Records drawn from a dataset
[Start of section]

-- ==== Sys2Proof/Certificates/Slice0/Obligations.lean ====
section
/-! DEFINITION. The statements about the machine, one definition each; OBLIGATIONS.json lists them with the rules they
formalise. -/
open Sys2Proof Sys2Proof.Machine

/-- For every instruction with every operand value, in either byte order, decoding the four bytes that hold its
word, whatever bytes follow, gives the instruction and those following bytes. -/
def Obligations.DecodeEncode : Prop :=
  ∀ (e : Endian) (i : Instr) (rest : List Byte),
    decodeBytes e (wordBytes e (encode i) ++ rest) = .ok (i, rest)

/-- For every 32-bit word and instruction, if the word decodes to the instruction then encoding the instruction
gives the word: no bit of a word is dropped or read twice. -/
def Obligations.EncodeDecode : Prop :=
  ∀ (w : InstWord) (i : Instr), decodeWord w = .ok i → encode i = w

/-- For every 32-bit word: it decodes to some instruction exactly when it matches the fixed bits of some row of
the opcode table; it matches the row of the instruction that it decodes to; and two rows that it matches are one
row. -/
def Obligations.TableDecides : Prop :=
  ∀ (w : InstWord),
    ((∃ i, decodeWord w = .ok i) ↔ ∃ i : Instr, w &&& i.tableMask = i.tableMatch) ∧
    (∀ i, decodeWord w = .ok i → w &&& i.tableMask = i.tableMatch) ∧
    (∀ i j : Instr, w &&& i.tableMask = i.tableMatch → w &&& j.tableMask = j.tableMatch →
      i.tableMask = j.tableMask ∧ i.tableMatch = j.tableMatch)

/-- Fifteen words that the spec's examples write out decode to the instructions they stand for. -/
def Obligations.DecodeWords : Prop :=
  decodeWord 0x29801103 = .ok (.lw 5 6 4) ∧ decodeWord 0x818E0123 = .ok (.sw 6 7 (-2048)) ∧
    decodeWord 0x298E052B = .ok (.amoswapW 5 6 7) ∧ decodeWord 0x29BFFC13 = .ok (.addi 5 6 (-1)) ∧
    decodeWord 0x29811293 = .ok (.srai 5 6 4) ∧ decodeWord 0x2891A2B7 = .ok (.lui 5 0x12345) ∧
    decodeWord 0x298F003B = .ok (.subw 5 6 7) ∧ decodeWord 0x298E0533 = .ok (.mulhsu 5 6 7) ∧
    decodeWord 0xFFFFFE6F = .ok (.jal (-4)) ∧ decodeWord 0xF98FF063 = .ok (.beq 6 7 (-4)) ∧
    decodeWord 0x08860E53 = .ok (.faddS 1 2 3 7) ∧ decodeWord 0x088640CB = .ok (.fnmsubD 1 2 3 4 0) ∧
    decodeWord 0x2805C053 = .ok (.mftxS 5 2) ∧ decodeWord 0x2981F053 = .ok (.mtfsr 5 6) ∧
    decodeWord 0x28000A77 = .ok (.rdinstret 5)

/-- For every state whose next fetch delivers a word that matches no row of the opcode table, the step raises
IllegalInstruction with the pc and the word. That every unassigned word traps is the spec's own decision D3 (log
entry 26). -/
def Obligations.UndefinedWordsTrap : Prop :=
  ∀ (s : State) (w : InstWord), Fetches s w → (∀ i : Instr, w &&& i.tableMask ≠ i.tableMatch) →
    step s = .fault (.illegalInstruction s.pcVal w)

/-- For every state whose next fetch delivers a word whose two lowest bits are not 11, or whose five lowest bits
are 11111, or whose major opcode is OP-FP, MADD, MSUB, NMSUB or NMADD with fmt 10 or 11, the step raises
IllegalInstruction with the pc and the word. The two low bits are the document's own words; the other two cases
are the spec's own decision D3 (log entry 26). -/
def Obligations.ReservedWordsTrap : Prop :=
  ∀ (s : State) (w : InstWord), Fetches s w →
    (w.extractLsb' 0 2 ≠ 0b11#2 ∨ w.extractLsb' 0 5 = 0b11111#5 ∨
      (opcodeF w ∈ [0b1010011#7, 0b1000011#7, 0b1000111#7, 0b1001011#7, 0b1001111#7] ∧
        fmtF w ∈ [0b10#2, 0b11#2])) →
    step s = .fault (.illegalInstruction s.pcVal w)

/-- When the next fetch delivers a word that decodes to an instruction, the step is the instruction at that
state: its next state with one more retired instruction, the two other counters moved by what the oracle draws
for the instruction and the state before it, and the draw counter moved on; its fault as it is. That every
completed instruction counts one is the spec's own decision D23 (log entry 32). That each of the other two
counters grows by a free amount of the instruction and the state before it, the form in which the oracle stands
in the model, is the model's choice (log entry 17), and the draw counter is the model's own (log entry 10). -/
def Obligations.StepRunsDecoded : Prop :=
  ∀ (s : State) (w : InstWord) (i : Instr), Fetches s w → decodeWord w = .ok i →
    (∀ t, exec i s = .next t →
      step s = .next { t with
        instret := t.instret + 1
        cycle := t.cycle + Config.cycleTick i s
        time := t.time + Config.timeTick i s
        draws := t.draws + 1 }) ∧
    ∀ e, exec i s = .fault e → step s = .fault e

/-- When the pc is not a multiple of 4 the step raises InstructionAddressMisaligned with that pc, whatever else
holds; when it is a multiple of 4 and a byte of the word is not admitted for fetch, the step raises AccessFault
with the pc and the first such byte. The order of the two checks is the spec's own decision D22 (log entry 31),
AccessFault is its model-only fault of D7, and naming the first refused byte is the model's choice (log entry
19). -/
def Obligations.FetchTraps : Prop :=
  ∀ (s : State),
    (s.pcVal.toNat % 4 ≠ 0 → step s = .fault (.instructionAddressMisaligned s.pcVal)) ∧
    (∀ a, s.pcVal.toNat % 4 = 0 → firstRefused s.params .fetch (s.addrs s.pcVal 4) = some a →
      step s = .fault (.accessFault s.pcVal a .fetch))

/-- With no earlier parcel value left to see at an address and two bytes above it, the fetched word has, byte by
byte, the image of the spec: the low parcel at the lower address in both byte orders, the bytes within a parcel
in the byte order of the machine. -/
def Obligations.FetchOrder : Prop :=
  ∀ (s : State) (a : Nat), s.oldParcels a = [] → s.oldParcels (a + 2) = [] →
    (s.endian = .little →
      s.readByte a = (s.fetchWord a).extractLsb' 0 8 ∧ s.readByte (a + 1) = (s.fetchWord a).extractLsb' 8 8 ∧
      s.readByte (a + 2) = (s.fetchWord a).extractLsb' 16 8 ∧
      s.readByte (a + 3) = (s.fetchWord a).extractLsb' 24 8) ∧
    (s.endian = .big →
      s.readByte a = (s.fetchWord a).extractLsb' 8 8 ∧ s.readByte (a + 1) = (s.fetchWord a).extractLsb' 0 8 ∧
      s.readByte (a + 2) = (s.fetchWord a).extractLsb' 24 8 ∧
      s.readByte (a + 3) = (s.fetchWord a).extractLsb' 16 8)

/-- A fetched parcel is the one memory now holds or an earlier value that is still recorded; a store records,
for every byte that it stores to, the parcel as it stood before the store, drops nothing recorded, and records
nothing else but, where it is misaligned, values of such a parcel whose bytes are each what memory held there
before or after the store; with nothing recorded the fetched parcel is the one memory holds. Old or new for each
parcel is the spec's own decision D30; the list that holds the earlier values, and that a misaligned store
leaves mixed values, are the model's choices (log entry 18). -/
def Obligations.FetchRace : Prop :=
  (∀ (s : State) (p : Nat), s.seenParcel p = currentParcel s.mem p ∨
      (s.seenParcel p ∈ s.stale ∧ (s.seenParcel p).addr = p)) ∧
    (∀ (s : State) (addr : Word) (n : Nat) (v : Word),
      RecordsParcels (s.addrs addr n) s (s.store addr n v) ∧
      (addr.toNat % n = 0 → ∀ o ∈ (s.store addr n v).stale, o ∈ s.stale ∨
        ∃ a ∈ s.addrs addr n, o = currentParcel s.mem (a - a % 2))) ∧
    ∀ (s : State) (p : Nat), s.stale = [] → s.seenParcel p = currentParcel s.mem p
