-- ==== Sys2Proof/Laws/Memory.lean ====
section
/-! SUPPORT. The laws of memory: a read after a write, and that every memory operation keeps the canonical form. -/
namespace Sys2Proof.Machine

theorem Memory.read_erase (m : List Host.Cell) (a b : Nat) :
    Memory.read (Memory.erase m a) b = if b = a then Memory.unlisted else Memory.read m b := by
  induction m with
  | nil => simp [Memory.erase, Memory.read]
  | cons c m ih =>
    simp only [Memory.erase, List.filter_cons] at ih ⊢
    by_cases hc : c.1 = a
    · simp only [hc, bne_self_eq_false, Bool.false_eq_true, if_false, ih, Memory.read]
      grind
    · simp only [bne_iff_ne, ne_eq, hc, not_false_eq_true, if_true, Memory.read, ih]
      grind

theorem Memory.not_mem_erase {m : List Host.Cell} {a : Nat} {c : Host.Cell} (h : c ∈ Memory.erase m a) : c.1 ≠ a := by
  simpa using (List.mem_filter.mp h).2

theorem Memory.read_insert (m : List Host.Cell) (a : Nat) (v : Byte) (h : ∀ c ∈ m, c.1 ≠ a) (b : Nat) :
    Memory.read (Memory.insert (a, v) m) b = if b = a then v else Memory.read m b := by
  induction m with
  | nil => simp [Memory.insert, Memory.read, eq_comm]
  | cons c m ih =>
    have hc := h c (by simp)
    have ih := ih fun d hd => h d (by simp [hd])
    simp only [Memory.insert]
    split
    · simp only [Memory.read]; grind
    · simp only [Memory.read, ih]; grind

/-- A read after a write: the written byte at its address, the old byte everywhere else. -/
theorem Memory.read_write (m : List Host.Cell) (a : Nat) (v : Byte) (b : Nat) :
    Memory.read (Memory.write m a v) b = if b = a then v else Memory.read m b := by
  unfold Memory.write
  split
  · rename_i hv; rw [Memory.read_erase, hv]
  · rw [Memory.read_insert _ _ _ fun c hc => Memory.not_mem_erase hc, Memory.read_erase]; grind

theorem Memory.mem_insert {m : List Host.Cell} {c d : Host.Cell} (h : d ∈ Memory.insert c m) : d = c ∨ d ∈ m := by
  induction m with
  | nil => simpa [Memory.insert] using h
  | cons e m ih => simp only [Memory.insert] at h; split at h <;> grind

theorem Memory.wf_erase {m : List Host.Cell} (h : Memory.wf m) (a : Nat) : Memory.wf (Memory.erase m a) :=
  ⟨h.1.filter _, fun c hc => h.2 c (List.mem_filter.mp hc).1⟩

theorem Memory.wf_insert {m : List Host.Cell} (h : Memory.wf m) {c : Host.Cell} (hc : c.2 ≠ Memory.unlisted)
    (hm : ∀ d ∈ m, d.1 ≠ c.1) : Memory.wf (Memory.insert c m) := by
  refine ⟨?_, fun d hd => ?_⟩
  · induction m with
    | nil => simp [Memory.insert]
    | cons e m ih =>
      have hp := List.pairwise_cons.mp h.1
      simp only [Memory.insert]
      split
      · rename_i hlt
        refine List.pairwise_cons.mpr ⟨fun d hd => ?_, h.1⟩
        rcases List.mem_cons.mp hd with rfl | hd
        · exact hlt
        · exact Nat.lt_trans hlt (hp.1 d hd)
      · rename_i hlt
        have ih := ih ⟨hp.2, fun d hd => h.2 d (by simp [hd])⟩ fun d hd => hm d (by simp [hd])
        refine List.pairwise_cons.mpr ⟨fun d hd => ?_, ih⟩
        have he := hm e (by simp)
        rcases Memory.mem_insert hd with rfl | hd
        · omega
        · exact hp.1 d hd
  · rcases Memory.mem_insert hd with rfl | hd
    · exact hc
    · exact h.2 d hd

/-- A write keeps the canonical form. -/
theorem Memory.wf_write {m : List Host.Cell} (h : Memory.wf m) (a : Nat) (v : Byte) :
    Memory.wf (Memory.write m a v) := by
  unfold Memory.write
  split
  · exact Memory.wf_erase h a
  · rename_i hv
    exact Memory.wf_insert (Memory.wf_erase h a) hv fun d hd => Memory.not_mem_erase hd

/-- A sequence of writes keeps the canonical form. -/
theorem Memory.wf_writeAll {m : List Host.Cell} (h : Memory.wf m) (cs : List Host.Cell) :
    Memory.wf (Memory.writeAll m cs) := by
  induction cs generalizing m with
  | nil => exact h
  | cons c cs ih => exact ih (Memory.wf_write h c.1 c.2)

theorem Memory.mem_write {m : List Host.Cell} {a : Nat} {v : Byte} {d : Host.Cell} (h : d ∈ Memory.write m a v) :
    d.1 = a ∨ d ∈ m := by
  unfold Memory.write at h
  split at h
  · exact .inr (List.mem_filter.mp h).1
  · rcases Memory.mem_insert h with rfl | h
    · exact .inl rfl
    · exact .inr (List.mem_filter.mp h).1

/-- After a sequence of writes a cell is an old one or has an address that was written. -/
theorem Memory.mem_writeAll {m : List Host.Cell} {cs : List Host.Cell} {d : Host.Cell}
    (h : d ∈ Memory.writeAll m cs) : d.1 ∈ cs.map Prod.fst ∨ d ∈ m := by
  induction cs generalizing m with
  | nil => exact .inr h
  | cons c cs ih =>
    rcases ih h with h | h
    · exact .inl (by simp [h])
    · rcases Memory.mem_write h with h | h
      · exact .inl (by simp [h])
      · exact .inr h

/-- A sequence of writes leaves every address it does not name alone. -/
theorem Memory.read_writeAll_of_not_mem {m : List Host.Cell} {cs : List Host.Cell} {a : Nat}
    (h : a ∉ cs.map Prod.fst) : Memory.read (Memory.writeAll m cs) a = Memory.read m a := by
  induction cs generalizing m with
  | nil => rfl
  | cons c cs ih =>
    simp only [List.map_cons, List.mem_cons, not_or] at h
    rw [Memory.writeAll, ih h.2, Memory.read_write, if_neg h.1]

/-- A sequence of writes to different addresses puts each byte at its address. -/
theorem Memory.read_writeAll_of_mem {m : List Host.Cell} {cs : List Host.Cell} (hd : (cs.map Prod.fst).Nodup)
    {a : Nat} {v : Byte} (h : (a, v) ∈ cs) : Memory.read (Memory.writeAll m cs) a = v := by
  induction cs generalizing m with
  | nil => simp at h
  | cons c cs ih =>
    simp only [List.map_cons, List.nodup_cons] at hd
    rw [Memory.writeAll]
    rcases List.mem_cons.mp h with rfl | h
    · rw [Memory.read_writeAll_of_not_mem hd.1, Memory.read_write, if_pos rfl]
    · exact ih hd.2 h

theorem length_leBytes (n : Nat) (v : Word) : (leBytes n v).length = n := by
  induction n generalizing v with
  | zero => rfl
  | succ n ih => simp [leBytes, ih]

theorem length_bytesOfValue (e : Endian) (n : Nat) (v : Word) : (bytesOfValue e n v).length = n := by
  cases e <;> simp [bytesOfValue, length_leBytes]

theorem length_accessAddrs (xl : Xlen) (addr : Word) (n : Nat) : (accessAddrs xl addr n).length = n := by
  simp [accessAddrs]

/-- Every byte address of an access lies in the address space. -/
theorem accessAddrs_lt {xl : Xlen} {addr : Word} {n a : Nat} (h : a ∈ accessAddrs xl addr n) : a < 2 ^ xl.bits := by
  simp only [accessAddrs, List.mem_map] at h
  obtain ⟨i, -, rfl⟩ := h
  exact Nat.mod_lt _ (by positivity)

/-- The bytes of an access of at most eight bytes have different addresses. -/
theorem accessAddrs_nodup (xl : Xlen) (addr : Word) {n : Nat} (hn : n ≤ 8) : (accessAddrs xl addr n).Nodup := by
  refine (List.nodup_range).map_on fun i hi j hj h => ?_
  simp only [List.mem_range] at hi hj
  cases xl <;> simp only [Xlen.bits] at h <;> omega

/-- An access is admitted exactly when each of its bytes is. -/
theorem firstRefused_eq_none {p : Params} {k : AccessKind} {l : List Nat} :
    firstRefused p k l = none ↔ ∀ a ∈ l, memValid p k a = true := by
  simp [firstRefused]

/-- What a store leaves for fetch to see is what it leaves in the parcel of each byte it writes. -/
theorem mem_storeHistory {before after : List Host.Cell} {al : Bool} {written : List Nat} {o : StaleParcel} :
    o ∈ storeHistory before after al written ↔
      ∃ a ∈ written, o ∈ parcelHistory before after al written (parcelAddr a) := by
  simp [storeHistory]

/-- Every earlier parcel value that a store leaves is of an even address in the address space. -/
theorem storeHistory_addr {before after : List Host.Cell} {al : Bool} {written : List Nat} {N : Nat}
    (hw : ∀ a ∈ written, a < N) {o : StaleParcel} (h : o ∈ storeHistory before after al written) :
    o.addr % 2 = 0 ∧ o.addr < N := by
  obtain ⟨a, ha, h⟩ := mem_storeHistory.1 h
  have hlt := hw a ha
  have : o.addr = parcelAddr a := by
    unfold parcelHistory currentParcel at h
    split at h <;> simp only [List.mem_cons, List.not_mem_nil, or_false] at h <;> grind
  rw [this]
  simp only [parcelAddr]
  omega

end Sys2Proof.Machine
end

[End of section]

▶ _Exercise_
In the entries above, find the line holding "in the model, is" and the line holding "step s = .next", then retype exactly those two lines and every line between them, and nothing else.

▶ _Finished exercise_
in the model, is the model's choice (log entry 17), and the draw counter is the model's own (log entry 10). -/
def Obligations.StepRunsDecoded : Prop :=
  ∀ (s : State) (w : InstWord) (i : Instr), Fetches s w → decodeWord w = .ok i →
    (∀ t, exec i s = .next t →
      step s = .next { t with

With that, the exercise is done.